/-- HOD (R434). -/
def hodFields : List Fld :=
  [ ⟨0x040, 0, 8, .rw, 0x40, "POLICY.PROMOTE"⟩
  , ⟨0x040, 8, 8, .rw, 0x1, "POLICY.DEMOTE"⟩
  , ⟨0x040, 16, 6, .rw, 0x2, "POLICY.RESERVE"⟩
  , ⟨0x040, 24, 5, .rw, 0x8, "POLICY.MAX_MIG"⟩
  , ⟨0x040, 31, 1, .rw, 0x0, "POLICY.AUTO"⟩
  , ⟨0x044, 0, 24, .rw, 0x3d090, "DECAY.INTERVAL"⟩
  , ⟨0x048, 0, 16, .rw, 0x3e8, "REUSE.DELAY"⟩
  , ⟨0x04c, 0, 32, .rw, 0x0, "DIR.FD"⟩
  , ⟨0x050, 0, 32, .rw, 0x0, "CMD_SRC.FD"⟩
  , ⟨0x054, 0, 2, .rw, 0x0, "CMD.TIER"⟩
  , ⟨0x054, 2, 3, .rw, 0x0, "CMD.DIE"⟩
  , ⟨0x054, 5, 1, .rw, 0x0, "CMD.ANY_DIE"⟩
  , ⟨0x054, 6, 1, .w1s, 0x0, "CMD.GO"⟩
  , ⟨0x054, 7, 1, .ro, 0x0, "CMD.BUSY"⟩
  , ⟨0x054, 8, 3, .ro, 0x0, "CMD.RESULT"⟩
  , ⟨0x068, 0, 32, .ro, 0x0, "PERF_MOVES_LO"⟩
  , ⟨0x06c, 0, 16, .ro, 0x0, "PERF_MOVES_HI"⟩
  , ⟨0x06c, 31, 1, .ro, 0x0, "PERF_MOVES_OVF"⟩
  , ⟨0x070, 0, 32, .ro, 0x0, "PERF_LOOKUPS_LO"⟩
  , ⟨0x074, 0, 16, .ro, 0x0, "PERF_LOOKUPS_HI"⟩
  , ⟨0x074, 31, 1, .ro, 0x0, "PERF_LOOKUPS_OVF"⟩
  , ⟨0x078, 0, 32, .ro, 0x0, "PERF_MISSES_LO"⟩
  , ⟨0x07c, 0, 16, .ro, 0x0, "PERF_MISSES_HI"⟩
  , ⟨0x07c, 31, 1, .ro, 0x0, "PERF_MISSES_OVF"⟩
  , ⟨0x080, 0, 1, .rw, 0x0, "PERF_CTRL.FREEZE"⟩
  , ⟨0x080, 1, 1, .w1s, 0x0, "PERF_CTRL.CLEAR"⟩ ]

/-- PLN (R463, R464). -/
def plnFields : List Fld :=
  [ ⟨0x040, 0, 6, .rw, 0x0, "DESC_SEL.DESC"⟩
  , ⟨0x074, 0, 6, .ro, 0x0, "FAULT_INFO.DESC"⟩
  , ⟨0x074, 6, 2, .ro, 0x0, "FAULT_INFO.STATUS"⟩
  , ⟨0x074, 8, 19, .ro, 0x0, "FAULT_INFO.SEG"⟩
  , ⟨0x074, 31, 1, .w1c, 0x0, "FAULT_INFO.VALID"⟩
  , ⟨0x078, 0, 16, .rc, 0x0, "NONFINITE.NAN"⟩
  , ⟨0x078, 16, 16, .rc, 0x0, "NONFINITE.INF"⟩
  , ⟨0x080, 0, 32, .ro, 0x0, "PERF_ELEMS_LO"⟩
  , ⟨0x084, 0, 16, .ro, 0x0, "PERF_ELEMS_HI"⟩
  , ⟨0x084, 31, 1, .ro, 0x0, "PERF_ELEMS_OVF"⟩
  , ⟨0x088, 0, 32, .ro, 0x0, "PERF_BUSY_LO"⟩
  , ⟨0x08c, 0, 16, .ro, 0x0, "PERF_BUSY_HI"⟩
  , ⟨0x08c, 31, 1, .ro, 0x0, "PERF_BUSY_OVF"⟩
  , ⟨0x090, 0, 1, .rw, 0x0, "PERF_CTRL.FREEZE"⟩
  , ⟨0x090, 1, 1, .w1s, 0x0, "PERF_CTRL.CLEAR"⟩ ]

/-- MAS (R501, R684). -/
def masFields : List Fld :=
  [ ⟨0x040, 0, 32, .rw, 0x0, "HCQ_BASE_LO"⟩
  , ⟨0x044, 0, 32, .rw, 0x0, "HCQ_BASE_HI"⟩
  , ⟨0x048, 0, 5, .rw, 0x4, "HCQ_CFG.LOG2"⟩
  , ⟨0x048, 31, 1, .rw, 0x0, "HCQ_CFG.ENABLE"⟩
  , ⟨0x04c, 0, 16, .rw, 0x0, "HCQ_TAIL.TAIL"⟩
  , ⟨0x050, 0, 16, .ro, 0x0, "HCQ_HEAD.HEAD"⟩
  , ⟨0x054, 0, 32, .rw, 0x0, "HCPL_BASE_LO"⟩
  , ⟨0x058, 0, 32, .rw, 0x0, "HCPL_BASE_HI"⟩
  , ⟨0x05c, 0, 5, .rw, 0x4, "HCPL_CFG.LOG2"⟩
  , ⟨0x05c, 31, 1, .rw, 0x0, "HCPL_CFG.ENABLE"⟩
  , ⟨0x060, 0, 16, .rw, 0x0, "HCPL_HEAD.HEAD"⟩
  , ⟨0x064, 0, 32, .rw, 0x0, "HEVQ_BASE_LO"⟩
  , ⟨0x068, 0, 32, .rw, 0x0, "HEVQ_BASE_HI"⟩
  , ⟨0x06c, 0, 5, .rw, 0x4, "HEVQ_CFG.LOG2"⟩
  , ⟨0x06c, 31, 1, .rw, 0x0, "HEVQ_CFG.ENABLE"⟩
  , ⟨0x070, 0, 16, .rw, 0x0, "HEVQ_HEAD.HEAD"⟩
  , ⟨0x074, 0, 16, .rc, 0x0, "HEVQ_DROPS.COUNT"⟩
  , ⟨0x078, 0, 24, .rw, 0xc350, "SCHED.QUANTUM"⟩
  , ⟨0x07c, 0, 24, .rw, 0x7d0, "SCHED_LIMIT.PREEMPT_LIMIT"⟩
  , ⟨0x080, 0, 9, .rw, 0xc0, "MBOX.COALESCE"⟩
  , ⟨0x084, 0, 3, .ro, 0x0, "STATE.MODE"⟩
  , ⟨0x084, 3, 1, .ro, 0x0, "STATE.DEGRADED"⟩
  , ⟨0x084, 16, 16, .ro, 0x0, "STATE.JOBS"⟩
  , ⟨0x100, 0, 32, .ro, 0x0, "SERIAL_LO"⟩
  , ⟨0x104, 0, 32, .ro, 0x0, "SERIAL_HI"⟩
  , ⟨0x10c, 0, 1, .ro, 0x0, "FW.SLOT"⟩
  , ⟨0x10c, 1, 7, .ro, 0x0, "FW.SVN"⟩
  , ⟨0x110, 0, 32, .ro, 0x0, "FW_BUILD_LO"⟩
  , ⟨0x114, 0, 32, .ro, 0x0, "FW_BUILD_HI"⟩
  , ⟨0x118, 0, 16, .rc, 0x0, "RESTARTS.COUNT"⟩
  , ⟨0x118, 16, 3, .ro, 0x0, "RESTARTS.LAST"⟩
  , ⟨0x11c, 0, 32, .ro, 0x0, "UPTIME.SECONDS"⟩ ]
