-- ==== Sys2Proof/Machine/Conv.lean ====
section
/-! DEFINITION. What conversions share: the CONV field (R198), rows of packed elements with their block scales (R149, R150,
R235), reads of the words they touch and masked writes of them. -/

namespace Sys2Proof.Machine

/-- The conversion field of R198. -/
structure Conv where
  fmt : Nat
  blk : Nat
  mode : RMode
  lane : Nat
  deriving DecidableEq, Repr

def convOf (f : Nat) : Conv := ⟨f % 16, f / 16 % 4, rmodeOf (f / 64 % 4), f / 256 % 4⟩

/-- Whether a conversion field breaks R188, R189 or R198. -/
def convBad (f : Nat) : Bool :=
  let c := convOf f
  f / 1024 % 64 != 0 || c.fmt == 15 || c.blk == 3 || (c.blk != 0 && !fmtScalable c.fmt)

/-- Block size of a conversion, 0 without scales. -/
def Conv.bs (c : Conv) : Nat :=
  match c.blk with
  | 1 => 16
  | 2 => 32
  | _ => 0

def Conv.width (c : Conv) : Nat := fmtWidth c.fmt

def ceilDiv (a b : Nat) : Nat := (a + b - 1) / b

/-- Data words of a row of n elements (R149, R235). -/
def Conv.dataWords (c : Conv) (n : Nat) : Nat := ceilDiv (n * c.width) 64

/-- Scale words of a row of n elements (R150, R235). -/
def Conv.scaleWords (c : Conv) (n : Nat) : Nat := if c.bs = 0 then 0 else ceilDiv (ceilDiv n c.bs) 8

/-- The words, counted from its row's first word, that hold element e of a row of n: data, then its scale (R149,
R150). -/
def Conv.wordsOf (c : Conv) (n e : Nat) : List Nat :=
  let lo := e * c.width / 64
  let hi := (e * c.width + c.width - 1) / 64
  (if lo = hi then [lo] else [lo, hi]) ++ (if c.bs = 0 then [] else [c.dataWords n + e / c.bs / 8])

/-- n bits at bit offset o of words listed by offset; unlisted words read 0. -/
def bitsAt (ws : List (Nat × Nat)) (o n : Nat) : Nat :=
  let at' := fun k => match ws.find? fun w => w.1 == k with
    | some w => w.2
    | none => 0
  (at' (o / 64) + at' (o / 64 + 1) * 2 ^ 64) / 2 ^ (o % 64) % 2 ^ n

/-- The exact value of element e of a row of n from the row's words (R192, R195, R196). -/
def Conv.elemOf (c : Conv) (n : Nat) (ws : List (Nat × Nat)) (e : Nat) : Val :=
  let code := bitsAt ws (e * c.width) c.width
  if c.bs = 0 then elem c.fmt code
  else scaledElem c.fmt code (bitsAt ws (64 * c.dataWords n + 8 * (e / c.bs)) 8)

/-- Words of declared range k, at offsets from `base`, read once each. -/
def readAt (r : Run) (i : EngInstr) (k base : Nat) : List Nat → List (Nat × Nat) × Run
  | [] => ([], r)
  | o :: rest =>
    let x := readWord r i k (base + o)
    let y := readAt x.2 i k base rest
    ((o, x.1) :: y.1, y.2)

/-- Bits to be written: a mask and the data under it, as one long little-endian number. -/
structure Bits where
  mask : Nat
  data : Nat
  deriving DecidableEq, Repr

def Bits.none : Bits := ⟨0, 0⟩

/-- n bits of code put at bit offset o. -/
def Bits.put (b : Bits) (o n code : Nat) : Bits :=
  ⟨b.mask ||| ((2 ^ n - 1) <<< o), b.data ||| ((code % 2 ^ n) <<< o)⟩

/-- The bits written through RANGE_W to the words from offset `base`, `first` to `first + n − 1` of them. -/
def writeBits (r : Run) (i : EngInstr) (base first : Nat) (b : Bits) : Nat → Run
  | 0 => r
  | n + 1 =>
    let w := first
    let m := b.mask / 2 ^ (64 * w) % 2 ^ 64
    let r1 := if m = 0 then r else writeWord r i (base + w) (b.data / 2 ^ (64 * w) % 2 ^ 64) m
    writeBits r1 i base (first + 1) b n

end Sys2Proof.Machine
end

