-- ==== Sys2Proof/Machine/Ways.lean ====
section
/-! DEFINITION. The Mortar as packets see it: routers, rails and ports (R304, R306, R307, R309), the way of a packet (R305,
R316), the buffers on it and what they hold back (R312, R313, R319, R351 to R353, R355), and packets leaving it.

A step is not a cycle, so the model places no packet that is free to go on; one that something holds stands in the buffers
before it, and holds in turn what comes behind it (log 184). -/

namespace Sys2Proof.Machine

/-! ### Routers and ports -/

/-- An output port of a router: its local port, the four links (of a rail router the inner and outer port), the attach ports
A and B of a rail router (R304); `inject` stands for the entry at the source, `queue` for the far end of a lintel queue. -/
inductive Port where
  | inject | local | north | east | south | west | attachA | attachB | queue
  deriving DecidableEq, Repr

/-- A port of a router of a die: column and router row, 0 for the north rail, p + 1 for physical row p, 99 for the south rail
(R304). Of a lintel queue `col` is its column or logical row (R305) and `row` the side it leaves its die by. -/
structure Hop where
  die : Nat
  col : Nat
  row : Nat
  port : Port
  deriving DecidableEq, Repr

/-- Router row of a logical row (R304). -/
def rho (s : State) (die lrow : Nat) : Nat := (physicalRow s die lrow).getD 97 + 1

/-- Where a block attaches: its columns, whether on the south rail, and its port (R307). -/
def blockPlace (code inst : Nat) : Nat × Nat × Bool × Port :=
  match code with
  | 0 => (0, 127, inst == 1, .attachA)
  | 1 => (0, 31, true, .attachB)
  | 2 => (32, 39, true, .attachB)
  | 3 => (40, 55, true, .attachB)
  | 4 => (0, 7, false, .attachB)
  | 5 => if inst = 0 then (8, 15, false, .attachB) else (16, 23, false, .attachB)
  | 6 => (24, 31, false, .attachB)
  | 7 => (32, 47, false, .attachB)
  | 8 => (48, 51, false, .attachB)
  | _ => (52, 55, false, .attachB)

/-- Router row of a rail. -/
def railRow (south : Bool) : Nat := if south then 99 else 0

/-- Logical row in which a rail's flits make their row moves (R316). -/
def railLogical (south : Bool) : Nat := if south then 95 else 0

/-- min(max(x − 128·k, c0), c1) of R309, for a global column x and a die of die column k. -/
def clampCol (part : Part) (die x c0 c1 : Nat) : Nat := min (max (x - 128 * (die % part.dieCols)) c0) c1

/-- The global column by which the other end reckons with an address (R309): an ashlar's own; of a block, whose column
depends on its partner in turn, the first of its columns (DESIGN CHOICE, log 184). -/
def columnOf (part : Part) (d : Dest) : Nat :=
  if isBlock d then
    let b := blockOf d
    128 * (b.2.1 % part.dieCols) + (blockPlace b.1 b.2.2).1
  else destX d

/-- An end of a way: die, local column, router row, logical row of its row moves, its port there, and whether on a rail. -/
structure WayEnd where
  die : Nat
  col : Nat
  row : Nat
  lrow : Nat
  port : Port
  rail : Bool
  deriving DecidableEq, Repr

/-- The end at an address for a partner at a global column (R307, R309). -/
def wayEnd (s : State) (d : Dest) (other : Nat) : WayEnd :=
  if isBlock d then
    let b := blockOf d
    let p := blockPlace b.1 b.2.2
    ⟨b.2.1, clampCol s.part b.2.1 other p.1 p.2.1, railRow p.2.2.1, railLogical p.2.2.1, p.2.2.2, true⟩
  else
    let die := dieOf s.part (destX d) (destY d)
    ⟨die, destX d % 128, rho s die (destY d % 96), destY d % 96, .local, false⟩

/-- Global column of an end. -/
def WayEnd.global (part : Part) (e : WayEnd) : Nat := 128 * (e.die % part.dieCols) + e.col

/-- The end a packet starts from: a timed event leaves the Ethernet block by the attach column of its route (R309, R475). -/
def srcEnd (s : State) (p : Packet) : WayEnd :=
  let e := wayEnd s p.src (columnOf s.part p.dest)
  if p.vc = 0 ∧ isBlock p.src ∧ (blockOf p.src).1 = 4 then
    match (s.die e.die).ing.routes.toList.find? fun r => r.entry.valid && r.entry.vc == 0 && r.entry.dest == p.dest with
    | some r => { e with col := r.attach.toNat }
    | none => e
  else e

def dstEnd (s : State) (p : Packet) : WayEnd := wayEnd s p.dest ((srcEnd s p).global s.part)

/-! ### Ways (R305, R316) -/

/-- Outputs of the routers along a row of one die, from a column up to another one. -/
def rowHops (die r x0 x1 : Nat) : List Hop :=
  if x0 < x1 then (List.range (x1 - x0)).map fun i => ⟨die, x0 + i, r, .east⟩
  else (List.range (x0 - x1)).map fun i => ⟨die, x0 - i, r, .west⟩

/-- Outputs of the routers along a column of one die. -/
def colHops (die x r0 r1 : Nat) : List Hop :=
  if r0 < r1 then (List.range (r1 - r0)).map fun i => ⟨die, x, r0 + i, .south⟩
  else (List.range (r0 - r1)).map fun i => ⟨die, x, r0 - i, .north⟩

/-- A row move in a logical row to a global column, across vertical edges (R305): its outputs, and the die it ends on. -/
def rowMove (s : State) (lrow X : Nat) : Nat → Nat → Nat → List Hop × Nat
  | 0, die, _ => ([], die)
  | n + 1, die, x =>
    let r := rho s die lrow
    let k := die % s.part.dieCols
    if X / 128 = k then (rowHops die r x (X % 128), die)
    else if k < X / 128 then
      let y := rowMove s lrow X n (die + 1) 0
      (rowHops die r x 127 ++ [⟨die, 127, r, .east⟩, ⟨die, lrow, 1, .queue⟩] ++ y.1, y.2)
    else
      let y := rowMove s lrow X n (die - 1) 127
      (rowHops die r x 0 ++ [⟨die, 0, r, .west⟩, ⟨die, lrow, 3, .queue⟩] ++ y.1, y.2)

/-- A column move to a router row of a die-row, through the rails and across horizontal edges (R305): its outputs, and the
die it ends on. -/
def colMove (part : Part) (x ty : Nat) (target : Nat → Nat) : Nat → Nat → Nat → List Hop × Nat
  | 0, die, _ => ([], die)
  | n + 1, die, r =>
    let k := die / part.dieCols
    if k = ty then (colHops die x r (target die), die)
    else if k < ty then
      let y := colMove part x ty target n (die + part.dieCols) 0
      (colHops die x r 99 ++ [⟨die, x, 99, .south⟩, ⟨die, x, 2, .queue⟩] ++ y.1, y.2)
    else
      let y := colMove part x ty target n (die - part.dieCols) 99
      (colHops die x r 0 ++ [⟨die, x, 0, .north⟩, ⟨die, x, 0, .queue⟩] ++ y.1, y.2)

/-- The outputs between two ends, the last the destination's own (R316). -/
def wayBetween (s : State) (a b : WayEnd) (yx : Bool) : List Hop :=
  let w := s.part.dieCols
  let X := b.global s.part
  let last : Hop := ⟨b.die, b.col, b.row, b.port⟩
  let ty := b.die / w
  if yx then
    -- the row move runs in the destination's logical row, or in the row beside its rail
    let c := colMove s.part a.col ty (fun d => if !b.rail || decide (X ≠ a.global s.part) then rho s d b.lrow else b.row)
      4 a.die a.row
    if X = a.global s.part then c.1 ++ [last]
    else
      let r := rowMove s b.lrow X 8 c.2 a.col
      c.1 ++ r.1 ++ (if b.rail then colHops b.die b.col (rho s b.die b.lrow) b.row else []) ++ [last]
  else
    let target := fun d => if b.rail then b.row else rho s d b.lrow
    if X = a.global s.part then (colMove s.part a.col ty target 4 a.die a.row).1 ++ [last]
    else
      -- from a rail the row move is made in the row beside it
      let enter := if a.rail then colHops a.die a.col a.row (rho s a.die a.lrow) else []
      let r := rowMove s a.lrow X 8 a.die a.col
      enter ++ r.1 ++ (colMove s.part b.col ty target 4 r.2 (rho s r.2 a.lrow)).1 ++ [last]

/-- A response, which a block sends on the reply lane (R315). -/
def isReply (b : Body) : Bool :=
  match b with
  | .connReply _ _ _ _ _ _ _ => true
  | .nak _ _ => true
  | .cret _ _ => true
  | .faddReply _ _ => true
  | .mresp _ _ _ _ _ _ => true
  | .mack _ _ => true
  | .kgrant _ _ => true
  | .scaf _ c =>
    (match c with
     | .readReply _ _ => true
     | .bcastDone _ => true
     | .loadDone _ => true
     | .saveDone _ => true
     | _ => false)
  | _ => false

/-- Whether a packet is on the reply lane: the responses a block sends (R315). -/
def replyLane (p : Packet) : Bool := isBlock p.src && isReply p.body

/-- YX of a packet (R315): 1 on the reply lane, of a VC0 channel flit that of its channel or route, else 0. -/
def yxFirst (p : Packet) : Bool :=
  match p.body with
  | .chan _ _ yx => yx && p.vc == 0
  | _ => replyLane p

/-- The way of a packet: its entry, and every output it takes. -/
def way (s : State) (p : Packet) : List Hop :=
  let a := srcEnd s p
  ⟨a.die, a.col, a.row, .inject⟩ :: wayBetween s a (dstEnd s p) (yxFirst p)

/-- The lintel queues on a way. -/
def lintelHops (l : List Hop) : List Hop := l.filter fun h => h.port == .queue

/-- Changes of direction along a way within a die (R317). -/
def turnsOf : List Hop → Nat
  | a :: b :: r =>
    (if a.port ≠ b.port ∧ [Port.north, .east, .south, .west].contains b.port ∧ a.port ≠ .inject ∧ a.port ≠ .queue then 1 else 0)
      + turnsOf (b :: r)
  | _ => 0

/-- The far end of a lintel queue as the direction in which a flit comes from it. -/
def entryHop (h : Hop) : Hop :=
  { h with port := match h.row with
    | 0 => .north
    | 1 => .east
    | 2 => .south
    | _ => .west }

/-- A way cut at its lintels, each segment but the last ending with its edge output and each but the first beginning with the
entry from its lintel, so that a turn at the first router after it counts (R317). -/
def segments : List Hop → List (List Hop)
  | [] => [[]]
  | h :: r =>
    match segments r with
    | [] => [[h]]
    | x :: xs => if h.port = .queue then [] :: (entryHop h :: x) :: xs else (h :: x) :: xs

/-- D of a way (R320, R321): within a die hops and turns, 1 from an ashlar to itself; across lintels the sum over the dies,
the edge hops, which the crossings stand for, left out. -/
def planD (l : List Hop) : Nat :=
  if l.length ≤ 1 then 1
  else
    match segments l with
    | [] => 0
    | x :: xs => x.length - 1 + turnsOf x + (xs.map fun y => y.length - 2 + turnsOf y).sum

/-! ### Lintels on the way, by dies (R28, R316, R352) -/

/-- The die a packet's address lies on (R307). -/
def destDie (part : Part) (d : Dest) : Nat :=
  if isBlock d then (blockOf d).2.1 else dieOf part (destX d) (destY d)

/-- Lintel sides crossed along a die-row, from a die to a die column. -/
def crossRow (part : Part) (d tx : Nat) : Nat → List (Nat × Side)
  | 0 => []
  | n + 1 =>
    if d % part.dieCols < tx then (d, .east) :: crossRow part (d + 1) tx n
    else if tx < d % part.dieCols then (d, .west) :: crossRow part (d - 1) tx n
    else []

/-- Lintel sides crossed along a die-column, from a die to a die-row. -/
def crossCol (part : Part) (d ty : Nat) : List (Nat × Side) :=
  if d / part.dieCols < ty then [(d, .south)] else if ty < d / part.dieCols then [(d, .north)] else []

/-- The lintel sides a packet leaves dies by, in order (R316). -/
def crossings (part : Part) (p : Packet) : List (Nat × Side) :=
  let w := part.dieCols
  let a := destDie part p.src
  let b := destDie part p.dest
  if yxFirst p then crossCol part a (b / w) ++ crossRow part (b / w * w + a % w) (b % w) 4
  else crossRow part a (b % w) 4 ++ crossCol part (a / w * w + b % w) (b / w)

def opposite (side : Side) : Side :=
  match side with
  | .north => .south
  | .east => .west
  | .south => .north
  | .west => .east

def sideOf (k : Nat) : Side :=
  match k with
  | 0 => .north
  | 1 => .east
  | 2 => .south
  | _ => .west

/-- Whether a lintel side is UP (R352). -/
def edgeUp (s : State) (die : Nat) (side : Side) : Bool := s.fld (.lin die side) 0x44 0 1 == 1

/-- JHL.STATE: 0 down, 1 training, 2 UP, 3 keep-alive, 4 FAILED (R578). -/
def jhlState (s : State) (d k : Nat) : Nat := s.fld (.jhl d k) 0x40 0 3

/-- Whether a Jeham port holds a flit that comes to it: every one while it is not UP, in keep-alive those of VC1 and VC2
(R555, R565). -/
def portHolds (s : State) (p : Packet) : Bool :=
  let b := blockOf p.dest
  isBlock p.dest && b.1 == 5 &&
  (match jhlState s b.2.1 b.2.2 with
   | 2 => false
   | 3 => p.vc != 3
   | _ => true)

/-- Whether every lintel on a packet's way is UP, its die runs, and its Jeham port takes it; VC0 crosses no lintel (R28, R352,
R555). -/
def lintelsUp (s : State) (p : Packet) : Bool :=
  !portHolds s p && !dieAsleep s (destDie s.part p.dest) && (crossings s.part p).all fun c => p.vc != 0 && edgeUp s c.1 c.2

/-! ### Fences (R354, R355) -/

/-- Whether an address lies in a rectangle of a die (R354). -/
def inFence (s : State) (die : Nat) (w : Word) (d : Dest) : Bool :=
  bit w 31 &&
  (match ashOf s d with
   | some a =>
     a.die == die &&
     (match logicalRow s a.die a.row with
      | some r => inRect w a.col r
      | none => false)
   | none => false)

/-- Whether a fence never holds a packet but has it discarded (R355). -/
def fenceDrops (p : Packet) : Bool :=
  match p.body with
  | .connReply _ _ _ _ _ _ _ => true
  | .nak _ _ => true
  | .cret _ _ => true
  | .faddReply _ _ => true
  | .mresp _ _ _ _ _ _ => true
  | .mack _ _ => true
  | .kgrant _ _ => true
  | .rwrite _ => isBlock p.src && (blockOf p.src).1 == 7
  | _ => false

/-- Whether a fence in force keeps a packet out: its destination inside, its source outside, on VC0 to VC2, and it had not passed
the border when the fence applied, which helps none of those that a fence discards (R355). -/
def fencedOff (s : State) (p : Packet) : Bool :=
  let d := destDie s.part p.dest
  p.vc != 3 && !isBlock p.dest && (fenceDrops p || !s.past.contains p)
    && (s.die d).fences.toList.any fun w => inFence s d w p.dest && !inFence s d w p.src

=== Description of the task ===
Copy the lines above exactly. Start with the line containing "of an end. -/", end with the line containing "def rowHops (die", and include both.

=== Your solution ===
/-- Global column of an end. -/
def WayEnd.global (part : Part) (e : WayEnd) : Nat := 128 * (e.die % part.dieCols) + e.col

/-- The end a packet starts from: a timed event leaves the Ethernet block by the attach column of its route (R309, R475). -/
def srcEnd (s : State) (p : Packet) : WayEnd :=
  let e := wayEnd s p.src (columnOf s.part p.dest)
  if p.vc = 0 ∧ isBlock p.src ∧ (blockOf p.src).1 = 4 then
    match (s.die e.die).ing.routes.toList.find? fun r => r.entry.valid && r.entry.vc == 0 && r.entry.dest == p.dest with
    | some r => { e with col := r.attach.toNat }
    | none => e
  else e

def dstEnd (s : State) (p : Packet) : WayEnd := wayEnd s p.dest ((srcEnd s p).global s.part)

/-! ### Ways (R305, R316) -/

/-- Outputs of the routers along a row of one die, from a column up to another one. -/
def rowHops (die r x0 x1 : Nat) : List Hop :=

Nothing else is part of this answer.